The provision that Post fought for went into effect on Jan. 1, 2021, making Colorado one of only around a dozen states that includes breast cancer in its presumptive cancer laws.
"To me, it’s 2021 and [female firefighters] are still a small percentage, but we’re still a percentage," said Post. "I just really hope that the laws catch up to the times and that they realize and recognize that women are members of the population and that breast cancer is not just a women’s disease, that it's a firefighters' disease."
Frainier said he hopes women see that they are not only welcome but protected in the fire service in Colorado, and it's all thanks to Post.
"In Colorado, her name will be attached to breast cancer coverage for the rest of the trust’s existence," he said. "The kind of work that she put in knowing that long-term she wasn’t going to benefit, but how tenacious she was in continuing to fight to get this coverage shows what the fire service means to her."
Less than one year after undergoing a double mastectomy and chemotherapy, Post is back on the job at what both she and Hall described as the city's busiest fire station, while still undergoing hormone suppressive therapy treatments to try to prevent her cancer from recurring.

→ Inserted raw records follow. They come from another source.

-- ==== Sys2Proof/Syntax.lean ====
section
/-! DEFINITION. The instructions and steps of the TLX-40: one constructor for each row of spec/opcode_table.json.

Events and host actions come first. A slot instruction (a row with an encoding) carries exactly the fields of its 32-bit word (R31, R39), each as the bit
field it is: `g` the guard index, `q` the squash bit, `d`/`a`/`b`/`p` register fields. What a header adds to a slot
(R38) is not part of the word and stands in the issue latch of the state. An event or host action (a row without an
encoding) names what it concerns: a core, a context, a queue. -/

namespace Sys2Proof
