-- ==== Sys2Proof/Machine/Engine.lean ====
section
/-! DEFINITION. Copy engines and matrix-vector units (R231–R252): descriptors, CPY, MVX, tags and timelines, and the engine
events. An operation performs its accesses at its completion (log entry 14). -/

namespace Sys2Proof.Machine

/-! ### Engine contexts (R231, R232) -/

/-- The key of an engine context: cluster, partition, number. -/
def engineKey (cluster part e : Nat) : Nat := cluster * 64 + part * 8 + e
/-- An engine context. -/
def getEngine (s : State) (key : Nat) : Engine := mget s.engines key {}
/-- The state with an engine context changed. -/
def modEngine (s : State) (key : Nat) (f : Engine → Engine) : State :=
  { s with engines := mset s.engines key (f (getEngine s key)) }

/-! ### Descriptors (R235–R240, R248) -/

/-- The type of a descriptor's type code (R236). -/
def engineType (c : Nat) : Option VTy :=
  if c < 8 then typeOf 0 c
  else match c with
    | 8 => some (.flt fmtE4m3) | 9 => some (.flt fmtE5m2) | 10 => some (.flt fmtBf16)
    | 11 => some (.int true 4) | 12 => some (.int false 4) | _ => none

/-- One dimension: its size and the two strides. -/
structure Dim where
  size : Nat
  src : Int
  dst : Int
  deriving DecidableEq, Repr

/-- A side of an operation: level, handle number and captured handle, address in units, and whether the unit is a nibble. -/
structure Side where
  lvl : Nat
  h : Nat
  base : Int
  nib : Bool
  deriving DecidableEq, Repr

/-- A CPY descriptor's meaning. -/
structure CpyDesc where
  src : Side
  dst : Side
  st : VTy
  dt : VTy
  dims : List Dim
  mode : Nat
  sat : Bool
  ectx : Nat
  tag : Option Nat
  pub : Option (Nat × Int)
  deriving DecidableEq, Repr

/-- A field that must be its low 48 bits sign-extended. -/
def ext48 (x : Nat) : Bool := narrow 64 (signed 48 x) = x
/-- A 64-bit word of a list. -/
def wordAt (ws : List Nat) (i : Nat) : Nat := nth ws i 0
/-- The dimension `i` of a CPY descriptor, given as 32 words. -/
def dimOf (ws : List Nat) (i : Nat) : Dim where
  size := wordAt ws (4 + 3 * i) % 2 ^ 32
  src := signed 48 (wordAt ws (5 + 3 * i))
  dst := signed 48 (wordAt ws (6 + 3 * i))

/-- Whether a type is 4 bits wide. -/
def isNib (t : VTy) : Bool := t.bits = 4
/-- The size of an element in its side's units. -/
def unitsOf (t : VTy) : Nat := if isNib t then 1 else t.bits / 8
/-- The base of a side: a level address, or a signed offset. -/
def sideBase (lvl w : Nat) : Int := if lvl = 3 then signed 64 w else (w : Int)

/-- The B type's plane count, for a type that a plane transpose may write (R239). -/
def transposeFmt (t : VTy) : Option MatFmt :=
  match t with
  | .int sg 8 => some ⟨.int sg 8, .int sg 8, 96, 8⟩
  | .int sg 4 => some ⟨.int sg 4, .int sg 4, 192, 4⟩
  | .int _ _ => none
  | .flt f =>
    if f = fmtE4m3 then some ⟨t, t, 96, 4⟩ else if f = fmtE5m2 then some ⟨t, t, 96, 3⟩
    else if f = fmtBf16 then some ⟨t, t, 48, 8⟩ else if f = fmtF16 then some ⟨t, t, 48, 11⟩ else none

/-- Whether a plane transpose's shape is in rule (R239). -/
def transposeOk (f : MatFmt) (lvl : Nat) (dst : Int) (dims : List Dim) : Bool :=
  let d0 := nth dims 0 ⟨0, 0, 0⟩
  let d1 := nth dims 1 ⟨0, 0, 0⟩
  lvl = 0 && 2 ≤ dims.length && d0.dst = 0 && d1.dst = 0 && 1 ≤ d0.size && d0.size ≤ f.k && 1 ≤ d1.size && d1.size ≤ 16 &&
  dst % 64 = 0 && (dims.drop 2).all (fun d => d.dst % 64 = 0)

As she reflects back on the work she did to help her fellow firefighters, Post said she is "very thankful that I’m incredibly stubborn."
"My parents brought me up to fight for what’s fair. The fact that it just wasn’t fair, I thought, ‘Well, this is just not okay,'" she said. "It was like, well, I can sit here and be a pity party for one or I can keep going and make it better for someone else, and that’s what I chose to do, to make it fair."